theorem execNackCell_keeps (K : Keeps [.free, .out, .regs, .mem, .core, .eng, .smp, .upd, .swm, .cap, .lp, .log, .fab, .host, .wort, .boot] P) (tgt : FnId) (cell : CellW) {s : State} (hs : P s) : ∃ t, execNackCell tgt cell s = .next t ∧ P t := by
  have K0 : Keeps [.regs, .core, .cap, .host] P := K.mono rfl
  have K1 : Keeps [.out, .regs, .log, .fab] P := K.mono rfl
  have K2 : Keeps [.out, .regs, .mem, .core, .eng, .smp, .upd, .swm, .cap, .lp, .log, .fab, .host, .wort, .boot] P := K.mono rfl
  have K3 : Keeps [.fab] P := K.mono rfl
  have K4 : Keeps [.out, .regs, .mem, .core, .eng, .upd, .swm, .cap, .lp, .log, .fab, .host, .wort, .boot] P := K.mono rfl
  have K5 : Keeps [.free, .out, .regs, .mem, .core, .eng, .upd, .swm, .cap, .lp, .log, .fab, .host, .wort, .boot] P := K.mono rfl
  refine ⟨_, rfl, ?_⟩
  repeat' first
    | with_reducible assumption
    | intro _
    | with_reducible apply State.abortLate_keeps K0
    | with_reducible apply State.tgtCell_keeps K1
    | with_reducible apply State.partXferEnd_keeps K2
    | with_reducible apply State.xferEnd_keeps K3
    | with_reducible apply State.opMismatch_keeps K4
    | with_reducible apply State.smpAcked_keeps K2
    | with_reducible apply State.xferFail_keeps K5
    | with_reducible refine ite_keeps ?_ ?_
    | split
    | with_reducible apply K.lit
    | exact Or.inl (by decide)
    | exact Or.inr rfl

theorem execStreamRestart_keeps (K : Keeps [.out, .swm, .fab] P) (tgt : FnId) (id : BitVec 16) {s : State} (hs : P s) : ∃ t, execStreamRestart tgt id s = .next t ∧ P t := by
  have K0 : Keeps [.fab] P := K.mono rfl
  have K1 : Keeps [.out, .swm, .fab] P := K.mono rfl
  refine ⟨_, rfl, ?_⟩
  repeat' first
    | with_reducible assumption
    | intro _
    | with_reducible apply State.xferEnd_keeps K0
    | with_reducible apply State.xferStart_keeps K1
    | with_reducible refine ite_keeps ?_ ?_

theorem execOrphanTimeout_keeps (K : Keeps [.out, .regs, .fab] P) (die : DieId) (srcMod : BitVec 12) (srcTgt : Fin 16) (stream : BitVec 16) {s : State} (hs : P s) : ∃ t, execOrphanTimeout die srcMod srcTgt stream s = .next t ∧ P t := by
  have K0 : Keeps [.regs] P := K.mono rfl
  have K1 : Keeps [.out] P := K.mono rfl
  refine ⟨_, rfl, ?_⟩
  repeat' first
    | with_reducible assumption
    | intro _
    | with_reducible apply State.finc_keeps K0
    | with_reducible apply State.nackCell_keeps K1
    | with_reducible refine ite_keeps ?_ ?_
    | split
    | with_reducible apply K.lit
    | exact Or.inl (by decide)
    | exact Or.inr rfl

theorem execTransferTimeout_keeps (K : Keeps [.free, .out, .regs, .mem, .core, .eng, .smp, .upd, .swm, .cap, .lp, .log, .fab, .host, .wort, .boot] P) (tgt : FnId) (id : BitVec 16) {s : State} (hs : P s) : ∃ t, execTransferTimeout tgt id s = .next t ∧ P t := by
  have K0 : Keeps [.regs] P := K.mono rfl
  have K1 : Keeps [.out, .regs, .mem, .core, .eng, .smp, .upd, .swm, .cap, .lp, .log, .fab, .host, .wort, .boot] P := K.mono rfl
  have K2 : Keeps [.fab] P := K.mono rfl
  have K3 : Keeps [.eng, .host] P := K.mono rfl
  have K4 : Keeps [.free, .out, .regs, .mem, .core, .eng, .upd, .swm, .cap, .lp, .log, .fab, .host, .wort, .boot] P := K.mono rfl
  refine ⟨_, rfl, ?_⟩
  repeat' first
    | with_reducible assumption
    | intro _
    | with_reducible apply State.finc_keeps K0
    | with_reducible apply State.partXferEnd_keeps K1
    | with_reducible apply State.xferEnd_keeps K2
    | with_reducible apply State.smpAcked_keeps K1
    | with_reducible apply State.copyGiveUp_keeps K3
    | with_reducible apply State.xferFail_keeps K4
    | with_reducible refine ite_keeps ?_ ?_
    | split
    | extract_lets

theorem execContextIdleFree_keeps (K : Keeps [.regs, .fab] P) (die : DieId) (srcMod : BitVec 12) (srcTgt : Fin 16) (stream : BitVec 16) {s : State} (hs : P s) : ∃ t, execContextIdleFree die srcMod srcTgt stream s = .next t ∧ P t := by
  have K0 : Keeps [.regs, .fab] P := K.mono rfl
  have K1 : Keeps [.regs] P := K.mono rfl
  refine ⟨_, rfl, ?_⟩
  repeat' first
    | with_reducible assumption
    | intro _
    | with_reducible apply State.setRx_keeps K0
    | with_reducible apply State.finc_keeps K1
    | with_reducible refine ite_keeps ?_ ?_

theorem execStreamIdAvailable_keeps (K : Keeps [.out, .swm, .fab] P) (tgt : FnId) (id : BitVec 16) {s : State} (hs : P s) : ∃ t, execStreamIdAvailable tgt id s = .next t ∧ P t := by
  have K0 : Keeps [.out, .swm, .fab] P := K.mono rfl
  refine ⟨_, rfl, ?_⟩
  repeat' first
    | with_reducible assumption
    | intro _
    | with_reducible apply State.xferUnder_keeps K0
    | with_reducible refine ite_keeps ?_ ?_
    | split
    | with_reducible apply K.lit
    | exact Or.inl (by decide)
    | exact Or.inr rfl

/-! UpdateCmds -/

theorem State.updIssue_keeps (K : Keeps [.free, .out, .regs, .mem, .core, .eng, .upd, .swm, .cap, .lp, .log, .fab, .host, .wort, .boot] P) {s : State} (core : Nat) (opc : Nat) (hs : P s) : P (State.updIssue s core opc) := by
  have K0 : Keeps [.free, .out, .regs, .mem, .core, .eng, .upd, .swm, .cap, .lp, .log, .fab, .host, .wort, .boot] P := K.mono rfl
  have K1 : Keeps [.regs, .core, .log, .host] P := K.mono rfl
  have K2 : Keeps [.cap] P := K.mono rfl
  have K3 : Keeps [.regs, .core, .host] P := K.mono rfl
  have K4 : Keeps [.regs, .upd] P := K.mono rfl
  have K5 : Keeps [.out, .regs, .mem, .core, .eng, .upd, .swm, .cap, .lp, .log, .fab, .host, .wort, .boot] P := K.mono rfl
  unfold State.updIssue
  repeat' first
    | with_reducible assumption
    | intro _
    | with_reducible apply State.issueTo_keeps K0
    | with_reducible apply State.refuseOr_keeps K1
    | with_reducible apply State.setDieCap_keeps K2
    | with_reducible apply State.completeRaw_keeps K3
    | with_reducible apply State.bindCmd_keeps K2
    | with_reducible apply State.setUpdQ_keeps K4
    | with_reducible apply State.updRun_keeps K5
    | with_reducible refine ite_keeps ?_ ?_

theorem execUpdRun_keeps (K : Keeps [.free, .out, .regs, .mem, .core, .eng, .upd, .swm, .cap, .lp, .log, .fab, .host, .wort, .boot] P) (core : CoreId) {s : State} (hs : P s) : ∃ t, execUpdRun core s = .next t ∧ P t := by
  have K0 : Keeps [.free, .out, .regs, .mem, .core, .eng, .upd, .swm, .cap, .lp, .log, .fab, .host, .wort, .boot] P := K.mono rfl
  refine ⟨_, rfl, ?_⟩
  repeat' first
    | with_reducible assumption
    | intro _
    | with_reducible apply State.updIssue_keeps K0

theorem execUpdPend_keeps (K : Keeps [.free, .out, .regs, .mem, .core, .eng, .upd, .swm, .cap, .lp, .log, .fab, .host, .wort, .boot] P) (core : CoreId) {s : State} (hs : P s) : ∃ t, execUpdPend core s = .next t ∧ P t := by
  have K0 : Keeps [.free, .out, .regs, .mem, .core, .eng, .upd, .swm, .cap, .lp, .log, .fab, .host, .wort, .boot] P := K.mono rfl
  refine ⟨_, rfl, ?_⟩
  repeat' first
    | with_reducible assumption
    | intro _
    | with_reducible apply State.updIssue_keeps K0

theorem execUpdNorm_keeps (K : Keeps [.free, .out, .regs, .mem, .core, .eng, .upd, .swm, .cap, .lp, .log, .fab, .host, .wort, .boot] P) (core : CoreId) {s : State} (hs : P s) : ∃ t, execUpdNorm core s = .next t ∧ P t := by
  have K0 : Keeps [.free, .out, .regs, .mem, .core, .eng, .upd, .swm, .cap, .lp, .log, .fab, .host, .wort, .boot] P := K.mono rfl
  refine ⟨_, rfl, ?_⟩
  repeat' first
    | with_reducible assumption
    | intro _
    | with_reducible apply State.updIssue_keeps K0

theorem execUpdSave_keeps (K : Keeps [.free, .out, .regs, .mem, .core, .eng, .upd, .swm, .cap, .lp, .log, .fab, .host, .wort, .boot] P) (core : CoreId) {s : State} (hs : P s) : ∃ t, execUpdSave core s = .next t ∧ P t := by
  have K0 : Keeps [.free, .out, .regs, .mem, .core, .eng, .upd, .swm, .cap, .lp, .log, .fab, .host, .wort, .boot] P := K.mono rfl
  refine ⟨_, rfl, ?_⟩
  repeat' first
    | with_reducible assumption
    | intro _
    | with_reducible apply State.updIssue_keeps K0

REQUIREMENT:
A word-for-word copy of the lines above from the one with "have K3 : Keeps [.fab] P := K.mono rfl" through the one with "theorem execStreamRestart_keeps (K", inclusive, is the only output wanted.

EXERCISE RESULT:
  have K3 : Keeps [.fab] P := K.mono rfl
  have K4 : Keeps [.out, .regs, .mem, .core, .eng, .upd, .swm, .cap, .lp, .log, .fab, .host, .wort, .boot] P := K.mono rfl
  have K5 : Keeps [.free, .out, .regs, .mem, .core, .eng, .upd, .swm, .cap, .lp, .log, .fab, .host, .wort, .boot] P := K.mono rfl
  refine ⟨_, rfl, ?_⟩
  repeat' first
    | with_reducible assumption
    | intro _
    | with_reducible apply State.abortLate_keeps K0
    | with_reducible apply State.tgtCell_keeps K1
    | with_reducible apply State.partXferEnd_keeps K2
    | with_reducible apply State.xferEnd_keeps K3
    | with_reducible apply State.opMismatch_keeps K4
    | with_reducible apply State.smpAcked_keeps K2
    | with_reducible apply State.xferFail_keeps K5
    | with_reducible refine ite_keeps ?_ ?_
    | split
    | with_reducible apply K.lit
    | exact Or.inl (by decide)
    | exact Or.inr rfl

theorem execStreamRestart_keeps (K : Keeps [.out, .swm, .fab] P) (tgt : FnId) (id : BitVec 16) {s : State} (hs : P s) : ∃ t, execStreamRestart tgt id s = .next t ∧ P t := by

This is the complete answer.